* Data section *
-- ==== Sys2Proof/Tests/Slice0.lean ====
section
/-! SUPPORT. Tests: worked values of the spec, ill-formed commands, and for each statement with hypotheses a state and operands
that meet them. -/

namespace Sys2Proof.Tests

set_option Elab.async false

open Sys2Proof Sys2Proof.Machine

-- Small states

/-- A running device: RUN, the MP up, its host bus master. -/
def up : State :=
  let s := wrF State.reset rDevState 2 0 stRun
  { s with host := { s.host with busMaster0 := true }, mp := { s.mp with mpUp := true } }

/-- Ring n of a state enabled and running, with these opcodes in its slots. -/
def onRing (s : State) (n : Nat) (ops : List Nat) : State :=
  setRt (wrF (wrF (wrB s (rCrCtrl n) 0 true) (rCrStatus n) 10 8 rsRun) (rCrTail n) 16 0 ops.length) n
    { rt s n with slots := ops, begun := true }

/-- Ring 0 about to issue one instruction. -/
def at0 (op : Nat) : State := onRing up 0 [op, opEnd]

/-- An instruction's bytes. -/
def i0 : Ins := Ins.make 0 0 0 0 0

/-- An instruction of an opcode with every other byte 0. -/
def bare (op : Nat) : Ins := Ins.make op 0 0 0 0

/-- Ring 0 has an open galley. -/
def gal (s : State) : State := wrF (setGalleyState s gsOpen) rFormeStatus 29 24 0

-- Witnesses: each clause of a statement has a state and operands that meet its hypotheses

theorem wit_idleStep : State.reset.pending = [] ∧ devState State.reset < stSupervise := by decide +kernel

theorem wit_invariant : Canon State.reset ∧ Canon up ∧ (∃ t, step { up with pending := [.hold] } = .next t) :=
  ⟨by decide +kernel, by decide +kernel, _, rfl⟩

theorem wit_parts : ∃ t, exec (.jtagAccess false) State.reset = .next t := ⟨_, rfl⟩

theorem wit_step : ∃ t, step State.reset = .next t := ⟨_, rfl⟩

theorem wit_okCompletion : Canon (at0 opRrd) ∧ issueReady (at0 opRrd) 0 opRrd = true ∧ opRrd ≠ opEnd ∧
    (rt (at0 opRrd) 0).abortAfter = none ∧ (bare opRrd).opcode = opRrd := by decide +kernel

theorem wit_failure : Canon (at0 opTw) ∧ issueReady (at0 opTw) 0 opTw = true ∧ opTw ≠ opEnd ∧ Status.eCheck ≠ .ok ∧
    contOf (bare opTw).flags = false ∧ (bare opTw).opcode = opTw := by decide +kernel

theorem wit_order : issueReady (at0 opEnd) 0 opEnd = true ∧ insPlain (bare opEnd) = true ∧ (bare opEnd).flags < 4 ∧
    issueReady (at0 opNote) 0 opNote = true ∧ (bare opNote).opcode = opNote := by
  decide +kernel

/-- SKIPIF with COND 1: fails, holds within the program, and holds past its END. -/
theorem wit_skipif :
    let s := at0 opSkipif
    let i : Ins := Ins.make opSkipif 4 1 0 0
    let j : Ins := Ins.make opSkipif 4 4095 0 0
    let k := setRt s 0 { rt s 0 with lastOk := some true, slots := [opSkipif, opNote, opEnd] }
    let f := Ins.make opSkipif 28 1 7 9
    i.opcode = opSkipif ∧ skipBad f = false ∧ 4 ≤ bits f.flags 4 2 ∧
    issueReady s 0 opSkipif = true ∧ skipBad i = false ∧ skipBad j = false ∧
    (let x := skipLook (issued s 0 opSkipif 4) (ringLink (issued s 0 opSkipif 4) 0) i
     skipHolds x.2 i (rt s 0).lastOk = false) ∧ issueReady k 0 opSkipif = true ∧
    (let x := skipLook (issued k 0 opSkipif 4) (ringLink (issued k 0 opSkipif 4) 0) i
     let y := skipLook (issued k 0 opSkipif 4) (ringLink (issued k 0 opSkipif 4) 0) j
     skipHolds x.2 i (rt k 0).lastOk = true ∧ skipHolds y.2 j (rt k 0).lastOk = true ∧
     i.unit ≤ (rt x.1 0).slots.findIdx (fun o => o = opEnd) ∧ (rt y.1 0).slots.findIdx (fun o => o = opEnd) < j.unit) := by
  decide +kernel

theorem wit_unlisted : listedOpcodes.contains 0xFF = false ∧ issueReady (at0 0xFF) 0 0xFF = true ∧ (bare 0xFF).opcode = 0xFF ∧
    listedOpcodes.contains 0 = false ∧ issueReady (at0 0) 0 0 = true := by decide +kernel

/-- A QUOIN whose condition holds, one that waits for a record, one already waiting, and VARIANT 7. -/
theorem wit_quoin :
    let s := at0 opQuoin
    let k := setRt s 0 { rt s 0 with records := [{ result := 0, isn := 1, status := 0, opcode := 1 }] }
    let w := setRt s 0 { rt s 0 with waiting := some ⟨1, opQuoin, 0, .quoin 1 0 0 0 0 0⟩ }
    issueReady s 0 opQuoin = true ∧ onQuoin s 0 = false ∧ bits 0 4 2 < 5 ∧ insPlain i0 = true ∧
    quoinHolds (issued s 0 opQuoin 0) 0 0 (issued s 0 opQuoin 0).ctl.gateIn (formeIn (issued s 0 opQuoin 0)) (opNs s) = true ∧
    issueReady k 0 opQuoin = true ∧
    quoinHolds (issued k 0 opQuoin 0) 0 0 (issued k 0 opQuoin 0).ctl.gateIn (formeIn (issued k 0 opQuoin 0)) (opNs k) = false ∧
    quoinHolds w 0 1 0 0 (tNs 0 0) = true ∧ 5 ≤ bits 28 4 2 := by decide +kernel

/-- RW and RRD of TIME_CTRL's neighbour SCRATCH-like register MAINT_CFG by an MP ring and a host ring. -/
theorem wit_registers :
    let s := at0 opRw
    let i : Ins := Ins.make opRw 0 0 rFormeCtrl 5
    let t := issued s 0 opRw 0
    issueReady s 0 opRw = true ∧ i.opcode = opRw ∧ regRefersAbsent t i.index 5#64 = false ∧ firstFail (regChecks t 0 i false true) = none ∧
    (regWrite t (writeKey (ringLink t 0) i.index) (BitVec.allOnes 64) 5#64 noEnv 0 id).2 = .took ∧
    (rt (regWrite t rFormeCtrl (BitVec.allOnes 64) 5#64 noEnv 0 id).1 0).waiting.isSome = true ∧
    firstFail (regChecks t 0 (Ins.make opRw 0 0 0x101000 0) false true) = some .ePerm ∧
    firstFail (regChecks t 0 (Ins.make opRw 0 0 3 0) false true) = some .eAddr := by decide +kernel

theorem wit_plainWrite : Canon up ∧ (regInfo rFormeCtrl).isSome = true ∧ rFormeCtrl < 2 ^ 32 := by decide +kernel

/-- WAITT, TSET and TADJ of an MP ring. -/
theorem wit_time :
    let s (op : Nat) := onRing up 60 [op, opEnd]
    let t := issued (s opTset) 60 opTset 0
    issueReady (s opWaitt) 60 opWaitt = true ∧ issueReady (s opTset) 60 opTset = true ∧
    firstFail (timeChecks t 60 0 i0 (decide (bits 0 3 2 ≠ 0))) = none ∧
    issueReady (s opTadj) 60 opTadj = true ∧ bits 8 3 2 = 2 ∧ (signedOf 64 32768000000).natAbs ≤ 32768000000 ∧
    firstFail (timeChecks t 60 0 (Ins.make opTadj 8 0 0 32768000000) false) = none := by decide +kernel

/-- A step of the followed domain from 5, and one of the other. -/
theorem wit_steps : Canon up ∧ opDomain up = 0 ∧ opDomain up ≠ 1 ∧ up.clk.resid ≤ (domOf up 0).t ∧
    0 ≤ ((domOf up 0).t : Int) + 65535 := by decide +kernel

theorem wit_gopen : Canon (at0 opGopen) ∧ issueReady (at0 opGopen) 0 opGopen = true ∧ allZero i0 = true ∧
    galleyState (at0 opGopen) = gsNone ∧ galleyState (gal (at0 opGopen)) = gsOpen ∧
    issueReady (gal (at0 opGopen)) 0 opGopen = true := by decide +kernel

theorem wit_log : ([⟨0x620, 0, 0, false, 7⟩, ⟨0x620, 1, 0, false, 7⟩] : List GWrite).Pairwise
    (fun a b => sameTarget a b = false) := by decide +kernel

/-- TW of shaper row 0 that passes, an image that does not fit, and a log at its bound. -/
theorem wit_table :
    let s := gal (at0 opTw)
    let i : Ins := Ins.make opTw 0 0x620 0 0
    let t := touchGalley (issued s 0 opTw 0) 0
    issueReady s 0 opTw = true ∧ firstFail (tableChecks t 0 i (imageLen t t.forme.galley 0x620 0)) = none ∧
    (placeRows t [] 0x620 [(0, 0)]).isLeft = true := by decide +kernel

theorem wit_lock :
    let s := gal (at0 opLock)
    let t := touchGalley (issued s 0 opLock 0) 0
    let u := issued (gal (at0 opLockat)) 0 opLockat 0
    issueReady s 0 opLock = true ∧ firstFail (galleyChecks t 0) = none ∧ gatesPast t (opNs t) = false ∧
    issueReady (gal (at0 opLockat)) 0 opLockat = true ∧ firstFail (galleyChecks u 0) = none ∧ pendingTimed u < 1024 ∧
    opNs u ≤ tNs 0 0 ∧ gatesPast u (tNs 0 0) = false ∧
    tNs 0 0 < opNs { u with clk := { u.clk with domA := { t := 65536 } } } := by decide +kernel

/-- A pending LOCKAT of ring 0. -/
def pend (timed : Bool) : PendLock :=
  { isn := 1, ring := 0, origin := 0, flags := 0, timed := timed, lateOk := false, sec := 0, ns := 0 }

/-- A galley pending in a phase. -/
def pending (timed : Bool) (phase : Nat) : State :=
  let s := setPhase (setGalleyState up gsPending) phase
  { s with forme := { s.forme with pendLock := some (pend timed) } }

theorem wit_gdropTrd :
    let s := gal (at0 opGdrop)
    let t := issued s 0 opGdrop 0
    let i : Ins := Ins.make opGdrop 0 0x620 0 0
    let k := onRing (setGalleyState (pending true 0) gsPending) 0 [opGdrop, opEnd]
    let u := issued k 0 opGdrop 0
    issueReady s 0 opGdrop = true ∧ galleyOwner t = 0 ∧ galleyState t = gsOpen ∧ t.forme.pendLock = none ∧
    galleyState u = gsPending ∧ u.forme.pendLock = some (pend true) ∧ (withdraw u).forme.pendLock = some (pend true) ∧
    (rt (finishLock (withdraw u) (pend true) .eAbort 0) 0).waiting.isSome = true ∧
    issueReady (at0 opTrd) 0 opTrd = true ∧ tableListed i.unit = true ∧
    32 + entryCount i * (8 + trdImageLen (at0 opTrd) i.unit) ≤ 65568 ∧ 0 + entryCount i ≤ trdSize i.unit ∧
    rowAbsent (at0 opTrd) i.unit 0 = false := by decide +kernel

theorem wit_imposition :
    galleyState (pending false 0) = gsPending ∧ prevState (pending false 0) = 0 ∧ pendPhase (pending false 0) = 0 ∧
    impositionFault (setPhase (endBankTests (pending false 0)) 1) = none ∧
    pendPhase (pending false 1) = 1 ∧ (runTodo (pending false 1)).forme.impFail = none ∧
    pendPhase (pending false 2) = 2 ∧ lockDue (pending false 2) (pend false) = true ∧
    tNs (pend true).sec (pend true).ns ≤ opNs (pending true 2) ∧ pendPhase (pending true 1) ≠ 2 := by decide +kernel

theorem wit_impositionFail :
    let s := { pending false 1 with forme := { (pending false 1).forme with impFail := some (.eFormeFull, 0x200, 0, 0) } }
    (runTodo s).forme.impFail = some (.eFormeFull, 0x200, 0, 0) ∧ (runTodo s).forme.pendLock = some (pend false) ∧
    (impositionFault (setPhase (endBankTests { wrF (pending false 0) rCoreCtrl 48 32 60000 with
      forme := { (pending false 0).forme with galley := [⟨0x630, 0, 0, false, 0⟩] } }) 1)).isSome = true := by decide +kernel

theorem wit_emptyGalley : Canon (pending false 2) ∧ Canon (pending true 2) ∧ (pending false 2).forme.galley = [] ∧
    (pend true).ring < 64 ∧ tNs (pend true).sec (pend true).ns ≤ opNs (pending true 2) := by decide +kernel

theorem wit_retirement :
    let s := gal { up with cycle := 10 ^ 13 }
    galleyState s = gsOpen ∧ s.forme.galleyCycle + max (rdF s rFormeCtrl 15 0) 1 * cyclesPerMs ≤ s.cycle ∧
    prevState (setPrev up 1) = 1 ∧ retirePending (setPrev up 1) = 0 ∧ Canon (setPrev up 1) ∧ prevState (setPrev up 2) = 2 := by
  decide +kernel

theorem wit_counters :
    let i : Ins := Ins.make opCsnap 0 0x0804 0 0
    issueReady (at0 opCsnap) 0 opCsnap = true ∧ firstFail (ctrChecks (issued (at0 opCsnap) 0 opCsnap 0) i 4 true) = none ∧
    issueReady (at0 opCrd) 0 opCrd = true ∧ firstFail (ctrChecks (issued (at0 opCrd) 0 opCrd 0) i 8 true) = none ∧
    issueReady (at0 opCclr) 0 opCclr = true ∧ firstFail (ctrChecks (issued (at0 opCclr) 0 opCclr 0) i 8 false) = none := by
  decide +kernel

theorem wit_clearing : Canon up ∧ setInfo 0x0804 = some (65536, 3, false) ∧ setInfo 0x0805 = some (48, 9, true) ∧
    ¬ (0x0805 = 0x0805 ∧ (8 = 0 ∨ 7 = 0)) ∧ ((65535, 2) : Nat × Nat) ≠ (0, 0) := by decide +kernel

/-- A frame counter one frame before its bit 47 rises, and one just after. -/
theorem wit_half :
    let s := setCtr up (ctrKey 0x0806 0 0) (2 ^ 47 - 1)
    let t := setCtr up (ctrKey 0x0806 0 0) (2 ^ 47)
    Canon s ∧ (ctr s (ctrKey 0x0806 0 0)).testBit 47 = false ∧
    (ctr (frameCount s (ctrKey 0x0806 0 0) (rQueueHalf 0) 0) (ctrKey 0x0806 0 0)).testBit 47 = true ∧
    (ctr t (ctrKey 0x0806 0 0)).testBit 47 = true := by decide +kernel

/-- Pool k of 16 buffers of 256 bytes at ledger base 0, enabled and initialised, in REGION r. -/
def pooled (s : State) (k r : Nat) : State :=
  wrB (wrF (wrF (wrF s (rPoolCfg k) 20 0 16) (rPoolCfg k) 60 52 1) (rPoolCfg k) 62 61 r) (rPoolCfg k) 63 true

/-- PALLOC of an enabled pool with a FREE buffer, of one whose buffers are all taken, and a wait past its time. -/
theorem wit_pool :
    let s := pooled (at0 opPalloc) 0 0
    let t := issued s 0 opPalloc 0
    let none_ := { t with pool := { t.pool with ledger := (List.range 16).map (fun e => (e, leMake 0 1 lsInUse)) } }
    let f := pooled (at0 opPfree) 0 0
    let g := { pooled (at0 opPref) 0 0 with pool := { (at0 opPref).pool with ledger := [(0, leMake 0 63 lsInUse), (1, leMake 0 1 lsInUse)] } }
    issueReady s 0 opPalloc = true ∧ pallocPool t 0 0x0C00 0 = some 0 ∧ poolGrants t 0 = true ∧ poolFifo t 0 = [] ∧ 0 < poolFree t 0 ∧
    ¬ (poolGrants none_ 0 = true ∧ poolFifo none_ 0 = [] ∧ 0 < poolFree none_ 0) ∧
    issueReady f 0 opPfree = true ∧
    (rt (freeBuf (issued f 0 opPfree 0) (ringMemory f 0) (ringRights f 0) 0 0).1 0).waiting.isSome = true ∧
    issueReady g 0 opPref = true ∧ (bufCheck (issued g 0 opPref 0) (ringMemory g 0) (ringRights g 0) 0).1 = .ok ∧
    63 ≤ leRefs (ledger (issued g 0 opPref 0) 0) ∧
    (bufCheck (issued g 0 opPref 0) (ringMemory g 0) (ringRights g 0) 256).1 = .ok ∧
    leRefs (ledger (issued g 0 opPref 0) 1) < 63 := by decide +kernel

* Exercise *
From the material above, set down exactly the lines starting at the one with "let u := issued k 0 opGdrop 0" and ending at the one with "(rt (finishLock (withdraw", end lines included.

* Solution *
    let u := issued k 0 opGdrop 0
    issueReady s 0 opGdrop = true ∧ galleyOwner t = 0 ∧ galleyState t = gsOpen ∧ t.forme.pendLock = none ∧
    galleyState u = gsPending ∧ u.forme.pendLock = some (pend true) ∧ (withdraw u).forme.pendLock = some (pend true) ∧
    (rt (finishLock (withdraw u) (pend true) .eAbort 0) 0).waiting.isSome = true ∧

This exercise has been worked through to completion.